/-- Chains enabled, disabled or with another monitor count (R128, R129), and the parameters and SKEW_WIDE bits a commit changes
(R123, R133, R153, R154). -/
def Module.commitChain (m : Module) (old : Module) (n : Nat) : Module :=
  if !m.chainEnabled n then (if old.chainEnabled n then m.chainOff n else m)
  else if !old.chainEnabled n then m.train n
  else if old.monitors n ≠ m.monitors n then
    (if (m.chain n).state ∈ [.loop, .broken, .partial_, .fault] then (m.balDrop n).train n else m)
  else if !(m.chain n).active then m
  else
    let mons := (m.chain n).devs.filterMap fun p => if p.1 = 0 then none else some p.1
    let m := if old.setting (0x0C00 + n) ≠ m.setting (0x0C00 + n) then m.writeParam n 0 7 (m.setting (0x0C00 + n)) else m
    let m := if old.setting 0x0209 ≠ m.setting 0x0209 then m.writeParam n 0 8 (m.setting 0x0209) else m
    let m := if old.windowMode ≠ m.windowMode then
        (mons.foldl (fun m a => m.writeParam n a 5 (bit m.windowMode)) m).skewUpdate n else m
    if old.setting 0x0204 ≠ m.setting 0x0204 then
      mons.foldl (fun m a => m.writeParam n a 6 (m.setting 0x0204)) m else m

def Module.commitChains (m old : Module) : Module := (List.range 16).foldl (fun m n => m.commitChain old n) m

/-- A re-deal (R265), cold starts of strings with another pack (R204), NOT_READY (R202), and the end of spans (R226). -/
def Module.commitEst (m : Module) (t : Txn) (old : Module) : Module :=
  let cells := decide (old.allCells ≠ m.allCells)
  let m := if cells || old.windowMode ≠ m.windowMode || old.setting 0x0340 ≠ m.setting 0x0340 then m.redeal old.cellTiles else m
  let ns := m.enabledChains.filter fun n =>
    old.chainEnabled n && (decide (old.setting (0x0300 + n) ≠ m.setting (0x0300 + n))
      || (tabGet none t.bulk (0x03F0 + m.setting (0x0300 + n))).isSome)
  let cs := ns.flatMap fun n => m.stringCells n
  let m := (m.dropCells cs).restartStrings cs
  let m := if cells || !ns.isEmpty then m.setNotReady else m
  if old.pickK = m.pickK && old.windowMode = m.windowMode && old.windowPicks = m.windowPicks then m
  else
    let ends := decide (old.pickK ≠ m.pickK) || old.windowMode ≠ m.windowMode
    (List.range 16).foldl (fun m n =>
      (if ends then m.spanEnd n else m).updStr n fun s => { s with win := {}, closed := {}, before := {} }) m

/-- The angle unit and the pick engine (R61, R71, R73, R90): the angles run on from the boundary at the new FREE_FREQ while
free-run is active, at the clamped estimate in HOLDOVER, and tooth 0 of a source with an index lies where the new
TOOTH_PHASE and ANGLE_OFFSET put it from its next edge on. -/
def Module.commitAngle (m : Module) (t : Txn) (old : Module) : Module :=
  let base := m.tooth0 1
  let m := (m.angTo m.sys.clock).onAng fun a =>
    { a with cycle := if a.active = 3 then cycleOfFreq (m.setting 0x0909) else if a.state = .holdover then m.holdCycle else a.cycle
             freq := if a.active = 3 then m.setting 0x0909 else a.freq
             tooth := if m.indexed 1 then { a.tooth with base := base } else a.tooth }
  let m := if old.changesOf (fun id => decide (0x0900 ≤ id ∧ id ≤ 0x0903)) t.writes then m.sourcesChanged m.sys.clock else m
  m.raiseIf (old.changesOf (fun id => decide (0x0900 ≤ id ∧ id ≤ 0x0911)) t.writes) 47

/-- Controllers whose enable or rates change go through OFF (R579); a commit of time settings ends CONFLICT (R599). -/
def Module.commitCan (m : Module) (t : Txn) (old : Module) : Module :=
  [0, 1].foldl (fun m n =>
    let b := 0x0B00 + 0x10 * n
    let m := if old.changesOf (fun id => decide (b ≤ id ∧ id < b + 4)) t.writes then m.canInit n else m
    if t.writes.any fun p => decide (b + 4 ≤ p.1 ∧ p.1 ≤ b + 6) then
      m.updCan n fun c => { c with timeState := 0, syncAt := none, sync := none, pairs := 0 }
    else m) m

/-- The armed block goes when the chains no longer match it (R373), and the lanes forget values no longer configured. -/
def Module.commitSafety (t : Txn) (m : Module) : Module :=
  let chains := t.writes.any fun p => decide (p.1 ∈ chainIds)
  let match_ := (m.com.armed.or m.com.held).all fun a => m.blockChains [] a.block
  let m := if chains && !match_ then m.disarm else m
  [0, 1, 2].foldl (fun m i => m.updLane i fun l => { l with pres := l.pres.filter fun p => m.valueConfigured p.1 }) m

• • • •

Work instruction: The required output is every line above from the one with "else if old.monitors n ≠ m.monitors n then" down to the one with "let base := m.tooth0 1", restated word for word, ends included.

Exercise output:
  else if old.monitors n ≠ m.monitors n then
    (if (m.chain n).state ∈ [.loop, .broken, .partial_, .fault] then (m.balDrop n).train n else m)
  else if !(m.chain n).active then m
  else
    let mons := (m.chain n).devs.filterMap fun p => if p.1 = 0 then none else some p.1
    let m := if old.setting (0x0C00 + n) ≠ m.setting (0x0C00 + n) then m.writeParam n 0 7 (m.setting (0x0C00 + n)) else m
    let m := if old.setting 0x0209 ≠ m.setting 0x0209 then m.writeParam n 0 8 (m.setting 0x0209) else m
    let m := if old.windowMode ≠ m.windowMode then
        (mons.foldl (fun m a => m.writeParam n a 5 (bit m.windowMode)) m).skewUpdate n else m
    if old.setting 0x0204 ≠ m.setting 0x0204 then
      mons.foldl (fun m a => m.writeParam n a 6 (m.setting 0x0204)) m else m

def Module.commitChains (m old : Module) : Module := (List.range 16).foldl (fun m n => m.commitChain old n) m

/-- A re-deal (R265), cold starts of strings with another pack (R204), NOT_READY (R202), and the end of spans (R226). -/
def Module.commitEst (m : Module) (t : Txn) (old : Module) : Module :=
  let cells := decide (old.allCells ≠ m.allCells)
  let m := if cells || old.windowMode ≠ m.windowMode || old.setting 0x0340 ≠ m.setting 0x0340 then m.redeal old.cellTiles else m
  let ns := m.enabledChains.filter fun n =>
    old.chainEnabled n && (decide (old.setting (0x0300 + n) ≠ m.setting (0x0300 + n))
      || (tabGet none t.bulk (0x03F0 + m.setting (0x0300 + n))).isSome)
  let cs := ns.flatMap fun n => m.stringCells n
  let m := (m.dropCells cs).restartStrings cs
  let m := if cells || !ns.isEmpty then m.setNotReady else m
  if old.pickK = m.pickK && old.windowMode = m.windowMode && old.windowPicks = m.windowPicks then m
  else
    let ends := decide (old.pickK ≠ m.pickK) || old.windowMode ≠ m.windowMode
    (List.range 16).foldl (fun m n =>
      (if ends then m.spanEnd n else m).updStr n fun s => { s with win := {}, closed := {}, before := {} }) m

/-- The angle unit and the pick engine (R61, R71, R73, R90): the angles run on from the boundary at the new FREE_FREQ while
free-run is active, at the clamped estimate in HOLDOVER, and tooth 0 of a source with an index lies where the new
TOOTH_PHASE and ANGLE_OFFSET put it from its next edge on. -/
def Module.commitAngle (m : Module) (t : Txn) (old : Module) : Module :=
  let base := m.tooth0 1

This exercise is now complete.